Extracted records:
-=-=-

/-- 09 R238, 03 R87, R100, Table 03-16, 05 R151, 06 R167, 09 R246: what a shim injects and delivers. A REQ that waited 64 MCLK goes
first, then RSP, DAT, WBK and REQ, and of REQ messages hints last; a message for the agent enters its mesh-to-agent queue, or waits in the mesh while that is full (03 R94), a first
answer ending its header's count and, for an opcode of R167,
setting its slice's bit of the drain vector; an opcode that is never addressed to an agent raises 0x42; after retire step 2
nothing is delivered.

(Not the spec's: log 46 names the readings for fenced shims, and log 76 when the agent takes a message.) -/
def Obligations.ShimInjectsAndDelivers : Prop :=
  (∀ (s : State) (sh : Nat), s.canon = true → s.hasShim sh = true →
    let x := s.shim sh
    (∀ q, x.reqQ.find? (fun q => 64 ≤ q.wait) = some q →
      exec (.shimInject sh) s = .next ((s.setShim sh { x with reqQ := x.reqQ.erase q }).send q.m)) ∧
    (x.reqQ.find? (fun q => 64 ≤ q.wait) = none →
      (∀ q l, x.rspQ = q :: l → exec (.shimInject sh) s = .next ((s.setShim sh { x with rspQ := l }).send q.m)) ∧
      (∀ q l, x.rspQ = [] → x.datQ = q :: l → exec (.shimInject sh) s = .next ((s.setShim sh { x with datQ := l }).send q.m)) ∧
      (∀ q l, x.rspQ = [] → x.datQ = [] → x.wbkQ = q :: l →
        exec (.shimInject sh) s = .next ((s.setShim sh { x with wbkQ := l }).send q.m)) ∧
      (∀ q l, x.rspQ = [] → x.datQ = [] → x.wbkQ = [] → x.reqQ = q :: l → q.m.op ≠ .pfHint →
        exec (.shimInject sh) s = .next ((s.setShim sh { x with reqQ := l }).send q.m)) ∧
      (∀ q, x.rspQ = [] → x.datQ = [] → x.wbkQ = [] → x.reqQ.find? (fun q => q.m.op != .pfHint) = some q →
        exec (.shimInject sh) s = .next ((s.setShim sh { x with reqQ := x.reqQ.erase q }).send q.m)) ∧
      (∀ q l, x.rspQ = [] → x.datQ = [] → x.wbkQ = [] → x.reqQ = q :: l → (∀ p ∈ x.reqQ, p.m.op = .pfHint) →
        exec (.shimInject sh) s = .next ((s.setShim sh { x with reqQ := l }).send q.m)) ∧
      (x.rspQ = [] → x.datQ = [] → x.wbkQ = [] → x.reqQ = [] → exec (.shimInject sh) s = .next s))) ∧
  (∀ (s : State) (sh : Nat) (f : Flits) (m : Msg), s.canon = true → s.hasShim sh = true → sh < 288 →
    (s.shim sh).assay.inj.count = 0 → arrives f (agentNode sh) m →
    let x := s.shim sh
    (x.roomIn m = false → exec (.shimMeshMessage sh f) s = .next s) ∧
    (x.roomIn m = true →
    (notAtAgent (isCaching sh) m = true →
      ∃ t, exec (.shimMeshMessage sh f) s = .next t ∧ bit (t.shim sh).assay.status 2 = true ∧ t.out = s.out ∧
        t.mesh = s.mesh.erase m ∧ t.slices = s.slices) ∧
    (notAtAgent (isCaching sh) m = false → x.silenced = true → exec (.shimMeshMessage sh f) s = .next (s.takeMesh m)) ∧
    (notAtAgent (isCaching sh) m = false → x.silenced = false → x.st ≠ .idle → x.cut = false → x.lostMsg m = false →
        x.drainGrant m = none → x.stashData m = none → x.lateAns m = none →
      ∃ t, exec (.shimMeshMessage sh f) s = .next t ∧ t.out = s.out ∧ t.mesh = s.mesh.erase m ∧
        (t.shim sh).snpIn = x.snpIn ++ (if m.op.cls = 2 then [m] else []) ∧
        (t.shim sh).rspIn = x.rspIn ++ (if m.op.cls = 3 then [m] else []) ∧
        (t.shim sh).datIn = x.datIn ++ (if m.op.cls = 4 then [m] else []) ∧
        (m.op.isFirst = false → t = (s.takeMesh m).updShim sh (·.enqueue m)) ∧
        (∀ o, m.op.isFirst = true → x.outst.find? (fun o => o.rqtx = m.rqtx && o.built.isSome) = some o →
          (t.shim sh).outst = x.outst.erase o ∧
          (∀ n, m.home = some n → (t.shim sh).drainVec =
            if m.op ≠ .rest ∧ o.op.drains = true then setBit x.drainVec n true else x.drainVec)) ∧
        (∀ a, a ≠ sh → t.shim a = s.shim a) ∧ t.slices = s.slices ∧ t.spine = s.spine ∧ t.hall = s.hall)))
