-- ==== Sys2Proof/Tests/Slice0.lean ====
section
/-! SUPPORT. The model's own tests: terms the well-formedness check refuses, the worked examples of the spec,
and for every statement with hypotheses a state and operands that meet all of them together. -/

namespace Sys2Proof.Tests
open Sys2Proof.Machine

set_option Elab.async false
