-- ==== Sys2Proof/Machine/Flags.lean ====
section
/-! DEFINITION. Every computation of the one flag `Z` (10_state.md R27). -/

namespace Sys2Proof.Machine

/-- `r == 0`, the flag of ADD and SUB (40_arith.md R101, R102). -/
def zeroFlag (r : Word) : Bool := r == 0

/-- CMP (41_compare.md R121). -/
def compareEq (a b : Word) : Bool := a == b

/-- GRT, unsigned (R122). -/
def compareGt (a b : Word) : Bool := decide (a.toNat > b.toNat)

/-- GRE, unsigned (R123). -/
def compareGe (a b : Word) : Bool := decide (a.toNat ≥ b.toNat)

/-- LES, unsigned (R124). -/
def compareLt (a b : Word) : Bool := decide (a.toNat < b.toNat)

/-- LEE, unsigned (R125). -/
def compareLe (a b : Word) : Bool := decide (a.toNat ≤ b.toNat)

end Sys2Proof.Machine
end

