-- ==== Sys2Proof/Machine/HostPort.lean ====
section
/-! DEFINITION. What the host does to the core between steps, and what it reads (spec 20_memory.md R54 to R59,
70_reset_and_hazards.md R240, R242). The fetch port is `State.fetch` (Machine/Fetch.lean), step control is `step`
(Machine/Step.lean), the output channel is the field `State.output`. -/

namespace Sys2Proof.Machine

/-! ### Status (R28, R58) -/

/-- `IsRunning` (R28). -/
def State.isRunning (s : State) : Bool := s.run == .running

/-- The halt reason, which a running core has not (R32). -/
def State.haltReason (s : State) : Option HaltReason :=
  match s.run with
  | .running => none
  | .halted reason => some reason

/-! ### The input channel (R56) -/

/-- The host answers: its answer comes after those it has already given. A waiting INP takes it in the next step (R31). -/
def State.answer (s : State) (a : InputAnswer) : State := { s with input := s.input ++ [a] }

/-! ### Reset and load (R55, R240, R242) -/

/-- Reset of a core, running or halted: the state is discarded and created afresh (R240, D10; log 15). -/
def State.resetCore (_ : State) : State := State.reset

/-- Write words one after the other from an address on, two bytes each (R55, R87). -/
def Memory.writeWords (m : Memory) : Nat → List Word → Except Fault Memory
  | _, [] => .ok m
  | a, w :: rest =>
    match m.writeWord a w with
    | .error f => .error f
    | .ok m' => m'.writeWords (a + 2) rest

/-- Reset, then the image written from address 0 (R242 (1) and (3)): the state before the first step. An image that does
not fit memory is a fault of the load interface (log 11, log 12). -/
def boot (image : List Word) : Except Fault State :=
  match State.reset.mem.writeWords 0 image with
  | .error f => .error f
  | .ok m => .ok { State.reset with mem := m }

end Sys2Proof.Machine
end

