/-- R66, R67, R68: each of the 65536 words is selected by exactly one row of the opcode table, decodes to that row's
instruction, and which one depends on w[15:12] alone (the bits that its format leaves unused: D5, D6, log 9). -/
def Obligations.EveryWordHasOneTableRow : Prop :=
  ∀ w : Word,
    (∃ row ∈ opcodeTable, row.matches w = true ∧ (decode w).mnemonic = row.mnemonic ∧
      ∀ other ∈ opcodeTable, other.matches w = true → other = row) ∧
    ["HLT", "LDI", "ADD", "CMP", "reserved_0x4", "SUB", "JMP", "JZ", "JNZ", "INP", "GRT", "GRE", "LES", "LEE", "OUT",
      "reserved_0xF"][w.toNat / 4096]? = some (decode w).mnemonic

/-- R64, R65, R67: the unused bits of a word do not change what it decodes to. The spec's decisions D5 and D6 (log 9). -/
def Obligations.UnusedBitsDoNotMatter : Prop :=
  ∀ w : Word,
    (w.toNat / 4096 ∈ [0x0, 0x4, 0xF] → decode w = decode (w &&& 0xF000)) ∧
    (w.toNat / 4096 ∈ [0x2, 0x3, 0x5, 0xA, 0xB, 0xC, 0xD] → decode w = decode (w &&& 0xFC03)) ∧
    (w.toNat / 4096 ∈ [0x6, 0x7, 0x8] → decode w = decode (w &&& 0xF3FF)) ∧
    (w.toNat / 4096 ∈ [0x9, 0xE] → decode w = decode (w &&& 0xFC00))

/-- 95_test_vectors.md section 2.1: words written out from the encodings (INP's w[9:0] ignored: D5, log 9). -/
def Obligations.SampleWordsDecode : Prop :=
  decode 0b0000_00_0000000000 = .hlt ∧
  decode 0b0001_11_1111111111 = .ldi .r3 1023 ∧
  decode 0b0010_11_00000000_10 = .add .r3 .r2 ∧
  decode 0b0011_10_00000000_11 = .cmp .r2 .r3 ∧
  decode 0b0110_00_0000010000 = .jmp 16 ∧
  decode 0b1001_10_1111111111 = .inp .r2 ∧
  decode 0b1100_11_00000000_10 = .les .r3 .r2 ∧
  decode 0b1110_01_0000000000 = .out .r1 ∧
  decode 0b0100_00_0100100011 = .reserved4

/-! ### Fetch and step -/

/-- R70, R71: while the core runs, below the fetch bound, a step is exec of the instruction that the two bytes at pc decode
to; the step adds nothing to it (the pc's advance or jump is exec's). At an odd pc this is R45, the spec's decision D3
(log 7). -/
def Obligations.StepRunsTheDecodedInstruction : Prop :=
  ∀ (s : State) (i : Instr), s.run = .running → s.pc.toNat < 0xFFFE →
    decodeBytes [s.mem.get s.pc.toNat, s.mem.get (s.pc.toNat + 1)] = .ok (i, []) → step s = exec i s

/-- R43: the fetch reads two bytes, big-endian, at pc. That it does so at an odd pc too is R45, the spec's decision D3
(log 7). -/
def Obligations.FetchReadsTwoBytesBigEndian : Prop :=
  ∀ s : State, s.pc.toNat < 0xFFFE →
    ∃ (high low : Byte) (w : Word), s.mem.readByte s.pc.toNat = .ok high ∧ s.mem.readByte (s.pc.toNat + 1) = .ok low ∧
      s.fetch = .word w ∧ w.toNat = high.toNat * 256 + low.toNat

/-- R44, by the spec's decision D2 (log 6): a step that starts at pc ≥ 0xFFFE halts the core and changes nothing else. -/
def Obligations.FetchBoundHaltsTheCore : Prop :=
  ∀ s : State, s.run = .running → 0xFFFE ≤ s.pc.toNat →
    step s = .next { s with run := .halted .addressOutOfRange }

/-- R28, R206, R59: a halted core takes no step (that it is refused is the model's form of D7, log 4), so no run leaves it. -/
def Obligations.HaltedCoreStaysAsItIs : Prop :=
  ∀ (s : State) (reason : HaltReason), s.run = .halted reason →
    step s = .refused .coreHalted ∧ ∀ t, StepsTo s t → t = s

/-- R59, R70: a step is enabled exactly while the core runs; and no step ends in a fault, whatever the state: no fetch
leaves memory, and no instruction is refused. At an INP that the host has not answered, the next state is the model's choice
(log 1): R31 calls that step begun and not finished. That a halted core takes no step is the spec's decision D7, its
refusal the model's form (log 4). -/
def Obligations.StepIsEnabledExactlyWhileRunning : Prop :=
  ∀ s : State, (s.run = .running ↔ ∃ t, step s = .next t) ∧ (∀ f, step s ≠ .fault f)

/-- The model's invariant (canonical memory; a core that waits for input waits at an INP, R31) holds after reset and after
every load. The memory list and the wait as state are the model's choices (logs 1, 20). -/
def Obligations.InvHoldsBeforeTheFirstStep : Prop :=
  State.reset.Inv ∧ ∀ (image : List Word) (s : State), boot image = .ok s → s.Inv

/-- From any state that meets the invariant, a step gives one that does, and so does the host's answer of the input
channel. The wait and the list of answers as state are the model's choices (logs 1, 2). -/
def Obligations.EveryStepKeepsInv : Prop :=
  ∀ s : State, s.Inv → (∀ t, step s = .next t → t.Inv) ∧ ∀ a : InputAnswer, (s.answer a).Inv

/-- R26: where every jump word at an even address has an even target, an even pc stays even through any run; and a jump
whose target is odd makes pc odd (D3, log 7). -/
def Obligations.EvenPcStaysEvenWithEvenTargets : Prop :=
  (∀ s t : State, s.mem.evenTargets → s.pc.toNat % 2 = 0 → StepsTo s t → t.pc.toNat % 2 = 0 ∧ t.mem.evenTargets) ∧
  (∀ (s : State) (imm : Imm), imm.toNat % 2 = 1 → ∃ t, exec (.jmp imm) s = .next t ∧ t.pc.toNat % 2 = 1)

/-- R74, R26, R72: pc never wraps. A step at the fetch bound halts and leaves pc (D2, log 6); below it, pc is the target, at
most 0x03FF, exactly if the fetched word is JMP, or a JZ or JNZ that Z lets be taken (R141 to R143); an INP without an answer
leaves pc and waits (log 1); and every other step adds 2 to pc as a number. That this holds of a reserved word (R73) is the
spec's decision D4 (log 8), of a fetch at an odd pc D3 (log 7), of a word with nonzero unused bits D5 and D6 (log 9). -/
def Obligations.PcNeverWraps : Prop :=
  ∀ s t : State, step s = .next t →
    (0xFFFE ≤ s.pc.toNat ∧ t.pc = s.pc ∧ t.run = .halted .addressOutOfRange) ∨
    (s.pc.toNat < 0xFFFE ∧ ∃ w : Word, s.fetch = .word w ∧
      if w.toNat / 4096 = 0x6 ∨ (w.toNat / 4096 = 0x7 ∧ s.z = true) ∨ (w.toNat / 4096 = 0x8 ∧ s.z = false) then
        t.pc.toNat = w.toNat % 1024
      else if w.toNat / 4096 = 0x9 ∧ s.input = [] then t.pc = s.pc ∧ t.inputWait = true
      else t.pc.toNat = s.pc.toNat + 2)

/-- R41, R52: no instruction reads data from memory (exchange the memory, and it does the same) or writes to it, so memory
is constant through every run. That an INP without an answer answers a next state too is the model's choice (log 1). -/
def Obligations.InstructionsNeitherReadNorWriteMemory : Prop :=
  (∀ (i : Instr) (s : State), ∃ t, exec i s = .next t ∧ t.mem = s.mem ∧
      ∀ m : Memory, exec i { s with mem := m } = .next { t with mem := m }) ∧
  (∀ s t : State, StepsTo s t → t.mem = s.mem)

-=-=-

EXERCISE DETAILS:
In the data above, how many lines hold the string "outst"? Give the number by itself.

WRITTEN SOLUTION:
2